Affiliation:
1. Department of Ophthalmology, Université de Montréal, Montreal, Quebec, Canada
2. Department of Ophthalmology, Centre Hospitalier de l’Université de Montréal (CHUM), Montreal, Quebec, Canada
Abstract
Purpose:
This study evaluated the long-term outcomes of managing posterior chamber intra-ocular lens (IOL) (PCIOL) subluxation through pars plana vitrectomy (PPV) with IOL iris suturing.
Settings and Design:
Retrospective chart review.
Methods:
Patients who underwent PPV with iris-sutured IOL (IS-IOL) for IOL subluxation between January 2008 and April 2021 at a tertiary center with a minimum of 6 months of follow-up were included. The patients were divided into two groups: those who had prior PPV and those who had not undergone the procedure.
Results:
A total of 54 patients underwent iris suturing of a subluxated IOL. Among them, 36 (66%) had previously undergone PPV, while 18 patients (33%) had not.
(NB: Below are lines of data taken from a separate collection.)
-- ==== Sys2Proof/Machine/Col.lean ====
section
/-! DEFINITION. Collective operations (R386–R417): opening, chunks, pieces, credits, barriers, the watchdog. -/

namespace Sys2Proof.Machine

/-! ### Operations and packets -/

/-- The open operation of an axis, set, lane and sequence. -/
def Work.colOp? (w : Work) (axis set lane seq : Nat) : Option ColOp :=
  w.hw.colOps.find? fun o => decide (o.axis = axis) && decide (o.set = set) && decide (o.lane = lane) && decide (o.seq = seq)

/-- Do two values name one operation? -/
def ColOp.same (a b : ColOp) : Bool :=
  decide (a.axis = b.axis) && decide (a.set = b.set) && decide (a.lane = b.lane) && decide (a.seq = b.seq)

/-- Replace an operation. -/
def Work.setColOp (w : Work) (o : ColOp) : Work :=
  { w with hw := { w.hw with colOps := w.hw.colOps.map fun x => if x.same o then o else x } }

/-- Logical node ID of position q of an operation's group (R385; log entry 27). -/
def Work.colNode (w : Work) (o : ColOp) (q : Nat) : Nat :=
  let here := coord w.selfNode o.axis
  w.selfNode - here * 16 ^ o.axis + (here + 16 + q - o.par.pos) % 16 * 16 ^ o.axis

/-- A collective packet of an operation (R437, R439): `p` is 0 for the port of LD(2a), 1 for that of LD(2a + 1). -/
def Work.colPkt (w : Work) (o : ColOp) (ptype vc dest : Nat) (x : Piece) (pkt w7 : Nat) (data : List Byte) : Pkt :=
  { Pkt.blank ptype vc (w.colNode o dest) w.selfNode with
    gen := w.hw.genChip
    ctx := some o.ctx
    core := o.lane
    master := 4
    tag := o.tag
    w4 := o.set + o.lane * 2 ^ 8 + o.seq * 2 ^ 16 + x.step % 32 * 2 ^ 24 + x.ring % 2 * 2 ^ 29
    w5 := o.par.kind + o.par.dir * 2 ^ 4 + o.par.lm1 * 2 ^ 6 + x.block % 16 * 2 ^ 10 + o.par.anchor * 2 ^ 14 + pkt % 32 * 2 ^ 23
    w6 := o.par.repeats + x.chunk % 65536 * 2 ^ 16
    w7 := w7
    data := data }

/-- Send a collective packet by port `port` of the chip (R462, R463). -/
def Work.colSend (w : Work) (port : Nat) (pkt : Pkt) : Work :=
  if w.flag (Reg.RTE_CTRL 0) Fld.RTE_CTRL_EN then (w.sendOut none (16 + port) port none pkt).1 else (w.noRoute none pkt).1

/-- The piece that a collective packet belongs to. -/
def Pkt.piece (k : Pkt) : Piece := ⟨bits k.w4 29 1, bits k.w4 24 5, bits k.w5 10 4, bits k.w6 16 16⟩

/-- Does a packet carry the values of an operation (R414)? -/
def Pkt.agrees (k : Pkt) (o : ColOp) : Bool :=
  decide (bits k.w5 0 4 = o.par.kind) && decide (bits k.w5 4 2 = o.par.dir) && decide (bits k.w5 6 4 = o.par.lm1) &&
    decide (bits k.w6 0 16 = o.par.repeats) && decide (bits k.w5 14 9 = o.par.anchor)

/-! ### The store (R406) -/

/-- Granules that a lane uses in a die, those kept for a piece included. -/
def Work.storeUsed (w : Work) (die lane : Nat) : Nat :=
  ((w.hw.colOps.filter fun o => decide (o.lane = lane)).map fun o =>
    (o.granules.filter fun g => decide (g.die = die)).length + ((o.reserves.filter fun r => decide (r.die = die)).map Reserve.left).sum).sum

/-- Is there room in a die's store for n more granules of a lane: its reservation first, then the shared part? -/
def Work.storeRoom (w : Work) (die lane n : Nat) : Bool :=
  let lanes := (w.hw.colOps.map ColOp.lane ++ [lane]).dedup
  decide ((lanes.map fun l => w.storeUsed die l + (if l = lane then n else 0) - 32).sum ≤ 4096)

/-- Granules in use in a die's store (COL_STORE.USED). -/
def Work.storeGranules (w : Work) (die : Nat) : Nat :=
  (w.hw.colOps.map fun o => (o.granules.filter fun g => decide (g.die = die)).length).sum

/-- Refresh COL_STORE.HIGH. -/
def Work.storeHigh (w : Work) (die : Nat) : Work :=
  let a := Reg.COL_STORE die
  w.setFld a Fld.COL_STORE_HIGH (max (w.fld a Fld.COL_STORE_HIGH) (w.storeGranules die))

/-- Cut bytes into packets of at most 4,096 bytes, numbered from k. -/
def cutPackets : Nat → Nat → List Byte → List (Nat × List Byte)
  | 0, _, _ => []
  | n + 1, k, l => if l.isEmpty then [] else (k, l.take 4096) :: cutPackets n (k + 1) (l.drop 4096)

/-- The granules of a piece. -/
def pieceGranules (die dest : Nat) (x : Piece) (waits : Bool) (bytes : List Byte) : List Granule :=
  (cutPackets 32 0 bytes).map fun p => ⟨die, x, p.1, waits, dest, p.2⟩

/-! ### Results (R394, R402, R405) -/

/-- The add to RSIG that announces a result: a sync write of the die's receive path for the operation's context. -/
def Work.colSignal (w : Work) (o : ColOp) (die : Nat) : Work :=
  let c := globalSlot o.lane
  let a := Reg.SYN_OBJ c o.par.rsig
  let (i, w) := w.addReq { Req.make (.unit (16 + die) 10) (.sync (.atomic 1) 1 0) (some o.ctx) w.selfNode a w.hw.uptime 0 0 with
    isDpa := true, dpa := a, stage := .atSync }
  match w.req? i with
  | some q => w.syncArrive i q (.obj c o.par.rsig) false
  | none => w

/-- Count the anchored conversions of a set at a die that clamped. -/
def Work.colSat (w : Work) (o : ColOp) (die n : Nat) : Work := w.satAdd (Reg.COL_SET_SAT die o.set) word32 n

/-- Write a result piece, given in the format of the wire: converted or widened, then announced. -/
def Work.colDeposit (w : Work) (o : ColOp) (die : Nat) (x : Piece) (bytes : List Byte) : Work × ColOp :=
  let p := o.par
  let from_ := p.wireFmt
  let glazed := !p.reduces && decide (2 ≤ from_) && decide (from_ ≤ 9) && decide (p.dep = 0)
  let (out, sat) := if glazed then (glaze from_ p.elems bytes, 0)
    else if from_ = p.dep ∨ !p.reduces then (bytes, 0) else colConvertAll from_ p.dep (signed 9 p.anchor) bytes
  let at_ := p.base + p.resultIndex x * chunkBytes p.dep p.elems
  let w := (w.spmWrite (globalSlot o.lane) at_ out).bump (Reg.COL_DEPOSITS die) 1
  let w := w.digest (Reg.DET_DIG_C o.lane) (some o.ctx) true (out.zipIdx.map fun b => ((at_ + b.2) % 2 ^ 24, b.1))
  let w := if glazed then w.bump (Reg.COL_GLAZE_ELEMS die) p.elems else w
  ((w.colSat o die sat).colSignal o die, { o with written := o.written + 1 })

/-! ### Barriers (R400) -/

/-- Send a barrier message to another position: down the tree by the plus port, up by the minus port. -/
def Work.barrierSend (w : Work) (o : ColOp) (dest : Nat) (release : Bool) : Work :=
  w.colSend (if o.par.pos < dest then 2 * o.axis else 2 * o.axis + 1)
    (w.colPkt o 9 1 dest ⟨0, 0, 0, 0⟩ 0 (if release then 2 ^ 8 else 0) [])

/-- A position is released: it counts the barrier and releases its children. -/
def Work.barrierRelease (w : Work) (o : ColOp) (die : Nat) : Work × ColOp :=
  let w := w.colSignal o die
  (w.forEach (barrierChildren o.par.len o.par.pos) fun w q => w.barrierSend o q true, { o with written := 1 })

/-- A position arrives once its lane has issued the COLL and every child has arrived. -/
def Work.barrierCheck (w : Work) (o : ColOp) : Work × ColOp :=
  if o.par.kind = 5 ∧ !o.arrived ∧ (barrierChildren o.par.len o.par.pos).all o.children.contains then
    let o := { o with arrived := true }
    if o.par.pos = 0 ∨ o.par.lm1 = 0 then w.barrierRelease o (2 * o.axis)
    else (w.barrierSend o (barrierParent o.par.pos) false, o)
  else (w, o)

/-! ### Credit (R407) -/

/-- Grant credit for the next piece of a stream when the rules allow it: at most one piece of a stream is awaited (log entry 28). -/
def Work.grantOne (w : Work) (o : ColOp) (t : ColStream) : Work × ColOp :=
  let j := SMap.get 0 o.granted t.key
  let x : Piece := ⟨t.ring, t.step, t.block, j⟩
  let die := 2 * o.axis + t.port
  let open_ := decide (j < o.par.chunks) && !o.awaited.any (fun y => decide (y.ring = t.ring ∧ y.step = t.step ∧ y.block = t.block))
  let met := !o.par.meets x || o.granules.any (fun g => decide (g.die = die) && g.waits && decide (g.piece = x))
  let own := decide (o.par.kind ≠ 6) || decide (j < o.accepted)
  let stores := o.par.forwards x && !o.par.meets x
  if open_ && met && own && (!stores || w.storeRoom die o.lane o.par.packets) then
    let o := { o with
      granted := SMap.put o.granted t.key (j + 1)
      awaited := o.awaited ++ [x]
      reserves := if stores then o.reserves ++ [⟨die, x, o.par.packets⟩] else o.reserves }
    ((w.setColOp o).colSend die (w.colPkt o 8 1 t.sender x 0 1 []), o)
  else (w, o)

/-- Grant what an operation may grant now. -/
def Work.grantAll (w : Work) (o : ColOp) : Work :=
  (o.par.streams.foldl (fun (k : Work × ColOp) t => k.1.grantOne k.2 t) (w, o)).1

/-- Has an operation nothing left to do (R411)? -/
def ColOp.finished (o : ColOp) : Bool :=
  decide (o.written = o.par.total) && decide (o.accepted = o.par.repeats) && o.granules.isEmpty && o.reserves.isEmpty
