-- ==== Sys2Proof/Machine/Sch.lean ====
section
/-! DEFINITION. Contexts and the scheduler (R361–R381): the context table, work rings and launches, what runs next, the switch. -/

namespace Sys2Proof.Machine

/-! ### Ring entries (R366) -/

/-- The entry of a context's launch. -/
def Work.launchOf (w : Work) (x : Nat) : CmdBits := (SMap.find? w.hw.ringEntries x).getD 0

def ringKind (e : CmdBits) : Nat := cmdFld e 0 0 4
def ringImageBytes (e : CmdBits) : Nat := cmdFld e 1 0 24
def ringImage (e : CmdBits) : Nat := cmdWord e 2 + cmdFld e 3 0 16 * 2 ^ 32
def ringOffset (e : CmdBits) : Nat := cmdFld e 4 0 24
def ringEntryPc (e : CmdBits) : Nat := cmdFld e 5 0 24
def ringParam (e : CmdBits) : Nat := cmdWord e 6 + cmdWord e 7 * 2 ^ 32
def ringSeed (e : CmdBits) : Nat := cmdWord e 8 + cmdWord e 9 * 2 ^ 32
def ringSignal (e : CmdBits) : Nat := cmdWord e 10 + cmdWord e 11 * 2 ^ 32

/-! ### The scheduler's view of cores and contexts -/

/-- Does the scheduler make decisions (SCH_CTRL.EN)? -/
def Work.schOn (w : Work) : Bool := w.clocked && w.flag Reg.SCH_CTRL Fld.SCH_CTRL_EN

def Work.prio (w : Work) (x : Nat) : Nat := w.fld (Reg.SCH_CTX_CTRL x) Fld.SCH_CTX_CTRL_PRIO
def Work.isGang (w : Work) (x : Nat) : Bool := w.flag (Reg.SCH_CTX_CTRL x) Fld.SCH_CTX_CTRL_GANG
def Work.vtime (w : Work) (x : Nat) : Nat := (w.r64 (Reg.SCH_CTX_VT x)).toNat

/-- The number of a context on a core in `exited`. -/
def exitKey (x g : Nat) : Nat := 256 * x + g

/-- Is a context ready on global core g (R372)? -/
def Work.ready (w : Work) (x g : Nat) : Bool :=
  decide (w.ctxState x = 2) && w.ctxMask x g && !w.coreDisabled (globalSlot g) && !w.hw.exited.contains (exitKey x g)

/-- Is granule n of core g held through ALLOC_SPM by another context than x? -/
def Work.heldByOther (w : Work) (x g n : Nat) : Bool :=
  let h := SMap.get 0 w.hw.granules (256 * g + n)
  decide (h ≠ 0) && decide (h ≠ x + 1)

/-- Granules of a context's working set. -/
def Work.wsGranules (w : Work) (x : Nat) : List Nat := (List.range (w.wsCount x)).map (w.wsFirst x + ·)

/-- Does the working set of x on core g include a granule that another context holds (R370)? -/
def Work.wsConflict (w : Work) (x g : Nat) : Bool := (w.wsGranules x).any fun n => w.heldByOther x g n

/-- Does context a go before context b (R372)? -/
def Work.before (w : Work) (a b : Nat) : Bool :=
  decide (w.prio b < w.prio a) ||
    (decide (w.prio a = w.prio b) && (decide (w.vtime a < w.vtime b) || (decide (w.vtime a = w.vtime b) && decide (a < b))))

/-- The first of a list of contexts under R372. -/
def Work.firstOf (w : Work) : List Nat → Option Nat
  | [] => none
  | x :: xs => some (xs.foldl (fun best y => if w.before y best then y else best) x)

/-- The contexts ready on a core. -/
def Work.readyOn (w : Work) (g : Nat) : List Nat := (List.range 1024).filter fun x => w.ready x g

/-- The next context for a core, those in conflict left out (R370, R372). -/
def Work.nextCtx (w : Work) (g : Nat) : Option Nat := w.firstOf ((w.readyOn g).filter fun x => !w.wsConflict x g)

/-- A fault of the scheduler (R370, R375, R379): its registers and its record. -/
def Work.schFault (w : Work) (x g kind code : Nat) (bit : Fld) : Work :=
  let w := (w.setFlag Reg.SCH_ERR_STAT bit true).w32 Reg.SCH_ERR_INFO (BitVec.ofNat 32 (x % 1024 + g % 256 * 2 ^ 10 + kind * 2 ^ 18))
  w.fault { kind := code, level := 3, lasting := true, ctx := some x, die := 28, unit := 13, core := g, gen := w.hw.genChip, tag := 0
            addr := none, detail := 0 }

/-- The conflict that keeps the first ready context off a core is recorded (R370). -/
def Work.noteConflict (w : Work) (g : Nat) : Work :=
  match w.firstOf (w.readyOn g) with
  | some x => if w.wsConflict x g then w.schFault x g 0 0x20 Fld.SCH_ERR_STAT_WS_CONFLICT else w
  | none => w

/-- Does the scheduler want core g to leave its context for the causes that hold by themselves (items 2 and 4 of R374)? -/
def Work.wantsOut (w : Work) (g : Nat) : Bool :=
  match w.placedCtx (globalSlot g) with
  | none => false
  | some x => decide (w.ctxState x = 3) ||
      (w.flag Reg.SCH_POLICY Fld.SCH_POLICY_PREEMPT && (w.readyOn g).any fun y => decide (w.prio x < w.prio y))

/-- Set PENDING where the scheduler wants it (R374). -/
def Work.schPend (w : Work) : Work :=
  if w.schOn then
    w.forEach (List.range 256) fun w g => if w.wantsOut g then w.setFlag (Reg.SCH_CORE g) Fld.SCH_CORE_PENDING true else w
  else w

/-! ### The switch (R369, R371, R373, R377, R379) -/

/-- Count bytes copied by a switch. -/
def Work.switchBytes (w : Work) (n : Nat) : Work := w.bump Reg.SCH_SWITCH_BYTES n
The etiology of PCIOL subluxation was uncertain in 20 (37.0%), prior PPV in 17 (32%), and following complicated cataract surgery in 11 (20%) cases. The mean time between original IOL insertion and IS-IOL was 6.1 ± 7.0 years. The mean follow-up duration was 46.8 ± 39.7 months. The mean post-operative best corrected visual acuity (BCVA) was logMAR 0.43 ± 0.52 at final follow-up, a significant improvement from pre-operative BCVA. Vision was significantly better in the group with no prior PPV (logMAR 0.54 ± 0.59 vs. 0.21 ± 0.23 at final follow-up, P = 0.026). At final follow-up, 34 (63%) eyes had BCVA of 20/40 or better. The most common complication was cystoid macular edema, attributed to the IS-IOL in 13 (21.4%) eyes, 11 (68.6%) of which resolved or improved.
Conclusions:
The management of posterior chamber IOL subluxations with PPV and iris suturing of the subluxated IOL is a safe technique that provides excellent long-term visual outcomes.